Quince días atrás, la Legislatura había aprobado la “Ley de zonificación”, que estableció en qué partes del territorio queda habilitada la explotación minera. La discusión estaba pendiente desde el 2003, cuando, en la estela de la movilización anti-minería de Esquel, se sancionó una ley que prohibió la minería a cielo abierto en toda la provincia, pero también ordenó que, en un plazo de 120 días, se analizara cuáles áreas quedarían exceptuadas. Dieciocho años después, la Legislatura se puso al día y tras un fuerte debate decidió habilitar la minería en Gastre y Telsen, 2 de los 16 departamentos en los que está dividida la provincia, además de establecer una serie de controles ambientales y sociales estrictos y ratificar la prohibición al uso de soluciones cianuradas contemplada en la norma del 2003 (2). La votación generó una intensa movilización popular en las principales ciudades de Chubut (no en la meseta), que llegaron a la quema de edificios públicos y fueron respondidas con una feroz represión policial. Pocos días después, Arcioni retrocedió: impulsó la derogación de la ley y anunció el plebiscito.

A diferencia de la cordillera, donde prospera el turismo de alta gama, y la costa, donde se asientan las explotaciones hidrocarburíferas, el turismo de ballenas y la pesca, la meseta central chubutense constituye una enorme extensión geográfica escasamente poblada y desprovista de recursos naturales, actividades productivas o cualquier herramienta para empujar el desarrollo, apenas algo de ganadería ovina y cría de guanacos. El Proyecto Navidad, de la Pan American Silver, prevé una inversión de 1.200 millones de dólares a lo largo de 18 años y la creación de unos 2.800 empleos (800 directos). Pero la discusión es política. Con apenas 6.000 habitantes, la meseta carece de influencia en el poder provincial; no tiene, por ejemplo, un representante en la Legislatura. Sin embargo, sus habitantes se han manifestado en varias ocasiones a favor de la habilitación de la minería, tal como explica la dirigente del PJ local Marina Barrera, que viene realizando grandes esfuerzos por hacer escuchar la voz de los pobladores de la meseta, y como ratifica el hecho de que los intendentes de Gastre y Telsen también pidieran la aprobación del proyecto.

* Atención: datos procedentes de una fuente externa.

-- ==== Sys2Proof/Certificates/Slice0/Obligations.lean ====
section
/-! DEFINITION. The statements for the provers. Each is about every state and every value of the parameters; where a
state no run reaches would make it fail, the premise names what the invariant `State.Inv` gives. A record written
`{ s with … }` states the frame too: every field not named is unchanged, every byte of the array included. -/

open Sys2Proof Sys2Proof.Machine

/-! ## Encoding -/

/-- R47, R48, R52: words written out bit by bit from the spec's formats decode to the instructions they stand for. The
row of the array write is that of the state right after reset (log entry 19, DEDUCED), and a read's destination, for
which a word has no field, is temporary 0 (log entry 14, DESIGN CHOICE). -/
def Obligations.TableWordsDecodeToTheirRows : Prop :=
  decodeTableWord 16 0b1011011001110010 = some .cpsid ∧
  decodeTableWord 16 0b1011011001100010 = some .cpsie ∧
  decodeTableWord 16 0b1110011111111110 = some .halt ∧
  decodeTableWord 72 0x64002200C89ABCDEF = some (.wrPekeyr 0x89ABCDEF#32) ∧
  decodeTableWord 72 0x24002201800000000 = some (.rdSr (.user 0)) ∧
  decodeTableWord 72 0x00800300100000000 = some (.rdArrB 0x08003001#32 (.user 0)) ∧
  decodeTableWord 72 0x608003000DEADBEEF = some (.arrWrLocked 0x08003000#32 0xDEADBEEF#32) ∧
  decodeTableWord 72 0x6E000E10000000008 = some (.wrNvicIser 0x00000008#32)

/-- R47, R48, R52: decoding the encoding of a well-formed instruction gives it back, with every operand. The state's
array-write row matters only to an array write. -/
def Obligations.DecodeOfEncodeIsTheInstruction : Prop :=
  ∀ (c : Config) (i : Instr) (form : ArrForm), c.wf = true → i.wf c = true →
    (∀ f a d, i = ArrForm.instr f a d → form = f) → decode c form (encode c i) = .ok i

/-- R47, R48, R52: each word has one meaning. What a BUS word or halfword decodes to is well-formed, and its encoding is
that word again. -/
def Obligations.DecodedWordIsTheInstructionsEncoding : Prop :=
  ∀ (c : Config) (form : ArrForm) (i : Instr), c.wf = true →
    (∀ T t, decode c form (.bus T t) = .ok i → i.wf c = true ∧ ∃ t', encode c i = .bus T t') ∧
    (∀ h, decode c form (.cpu h) = .ok i → encode c i = .cpu h)

/-- R48, R52, R53: the reserved and illegal encodings are refused, each by its name, in the order R52 checks. That the
register window ends at 2^32 and does not wrap, where FLASH_R_BASE >= 0xFFFF_FC00, is a DESIGN CHOICE (log entry
29) on which the REF_REG_OFFSET and the last REF_UNMAPPED clause rest. -/
def Obligations.ReservedEncodingsAreRefused : Prop :=
  ∀ (c : Config) (form : ArrForm) (t : Temp), c.wf = true →
    (∀ T, busSz T = 3#2 → decode c form (.bus T t) = .error .encoding) ∧
    (∀ T, busSz T ≠ 3#2 → busW T = false → busD T ≠ 0#32 → decode c form (.bus T t) = .error .encoding) ∧
    (∀ h, h ≠ 0xB672#16 → h ≠ 0xB662#16 → h ≠ 0xE7FE#16 → decode c form (.cpu h) = .error .encoding) ∧
    (∀ a ∈ c.regAddrs, ∀ w sz d, sz ≠ 3#2 → sz ≠ 2#2 → (w = true ∨ d = 0#32) →
      decode c form (.bus (busWord w sz a d) t) = .error .width) ∧
    (∀ a, c.inRegWindow a = true → a ∉ c.regAddrs → ∀ w sz d, sz ≠ 3#2 → (w = true ∨ d = 0#32) →
      decode c form (.bus (busWord w sz a d) t) = .error .regOffset) ∧
    (∀ a, c.inFlash a = true → ∀ sz d, sz ≠ 3#2 → sz ≠ 2#2 →
      decode c form (.bus (busWord true sz a d) t) = .error .width) ∧
    (∀ a ∈ [c.nvicIser, c.nvicIpr], ∀ w sz d, sz ≠ 3#2 → (w = true → sz ≠ 2#2) → (w = true ∨ d = 0#32) →
      decode c form (.bus (busWord w sz a d) t) = .error .unmapped) ∧
    (∀ a, a ∉ c.regAddrs → c.inRegWindow a = false → c.inFlash a = false → a ≠ c.nvicIser → a ≠ c.nvicIpr →
      ∀ w sz d, sz ≠ 3#2 → (w = true ∨ d = 0#32) → decode c form (.bus (busWord w sz a d) t) = .error .unmapped)

/-- R52 step 9, R71: the state selects the row of an array write. -/
def Obligations.StateSelectsTheArrayWriteRow : Prop :=
  ∀ (s : State) (a d : Word) (t : Temp), s.cfg.wf = true → s.cfg.inFlash a = true →
    let row := decode s.cfg s.arrForm (.bus (busWord true 2#2 a d) t)
    (∀ op, s.op = .busy op → row = .ok (.arrWrBusy a d)) ∧
    (∀ b buf, s.op = .hpFill b buf → row = .ok (.arrWrHpNext a d)) ∧
    (s.op = .idle → (s.pecr.pelock = true ∨ s.pecr.prglock = true) → row = .ok (.arrWrLocked a d)) ∧
    (s.op = .idle → s.pecr.pelock = false → s.pecr.prglock = false →
      (s.mode = .word → row = .ok (.arrWrWord a d)) ∧
      (s.mode = .erasePage → row = .ok (.arrWrErase a d)) ∧
      (s.mode = .halfPage → row = .ok (.arrWrHpFirst a d)))

/-! ## One step -/

/-- R49, R100: a CPU step at an item that decodes to `i`, that may be fetched and does not hold, is `exec` of `i`,
followed by the latch of R84. -/
def Obligations.StepRunsTheDecodedInstruction : Prop :=
  ∀ (s : State) (item : Item) (i : Instr) (rest : List Input),
    s.inputs = .cpu :: rest → s.halted = false → s.entryEnabled = false → s.prog.items[s.pc]? = some item →
    decode s.cfg s.arrForm (s.evalItem item) = .ok i → s.fetchGate = .go → s.instrHeld i = false →
    ∃ t, exec i { s with inputs := rest } = .next t ∧
      step s = .next { t with irqPending := t.irqPending || t.flashLine }

/-- R100, R12: the decoder's refusal comes before the fetch check; the refused item has no effect but the code. That the
next item follows it is DEDUCED from R49 (log entry 16). A POLL is one read of its target per iteration (R50): the
refusal of that read stands among the decoder's (log entry 30, DEDUCED), and the POLL stays at its item (log entry 16).
-/
def Obligations.RefusedItemRecordsItsCode : Prop :=
  ∀ (s : State) (item : Item) (code : RefCode) (rest : List Input),
    s.inputs = .cpu :: rest → s.halted = false → s.entryEnabled = false → s.prog.items[s.pc]? = some item →
    (decode s.cfg s.arrForm (s.evalItem item) = .error code →
      step s = .next { s with
        refused := true, reasons := s.reasons ++ [.ref code], pc := s.pc + 1, inputs := rest,
        irqPending := s.irqPending || s.flashLine }) ∧
    (∀ g m v, decode s.cfg s.arrForm (s.evalItem item) = .ok (.poll g m v) →
      decode s.cfg s.arrForm (.bus (busWord false 2#2 (s.evalTarget g) 0#32) .seqT) = .error code →
      step s = .next { s with
        refused := true, reasons := s.reasons ++ [.ref code], inputs := rest,
        irqPending := s.irqPending || s.flashLine })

El plebiscito, decíamos, puede ser una herramienta para destrabar este conflicto, pero también genera dudas. En primer lugar, la jurisdicción. En una primera mirada, parece razonable que, como propuso Arcioni, sean todos los chubutenses quienes definan. Desde la reforma constitucional del 94, los dueños de los recursos naturales asentados en sus territorios son los Estados provinciales, y las eventuales rentas o regalías percibidas por su explotación se derivan al fisco de la provincia. Más allá del aspecto legal, hay también buenas razones políticas: en Chubut se desarrollan otras actividades económicas con un potencial de daño ambiental equivalente al de la minería, notoriamente la explotación petrolera en el Golfo de San Jorge, que también contribuye a las finanzas provinciales. Parece entonces lógico que un habitante de Comodoro Rivadavia, que “paga el precio” del daño ambiental en su ciudad –y aporta regalías al erario provincial– decida sobre lo que ocurre en otras zonas de su provincia.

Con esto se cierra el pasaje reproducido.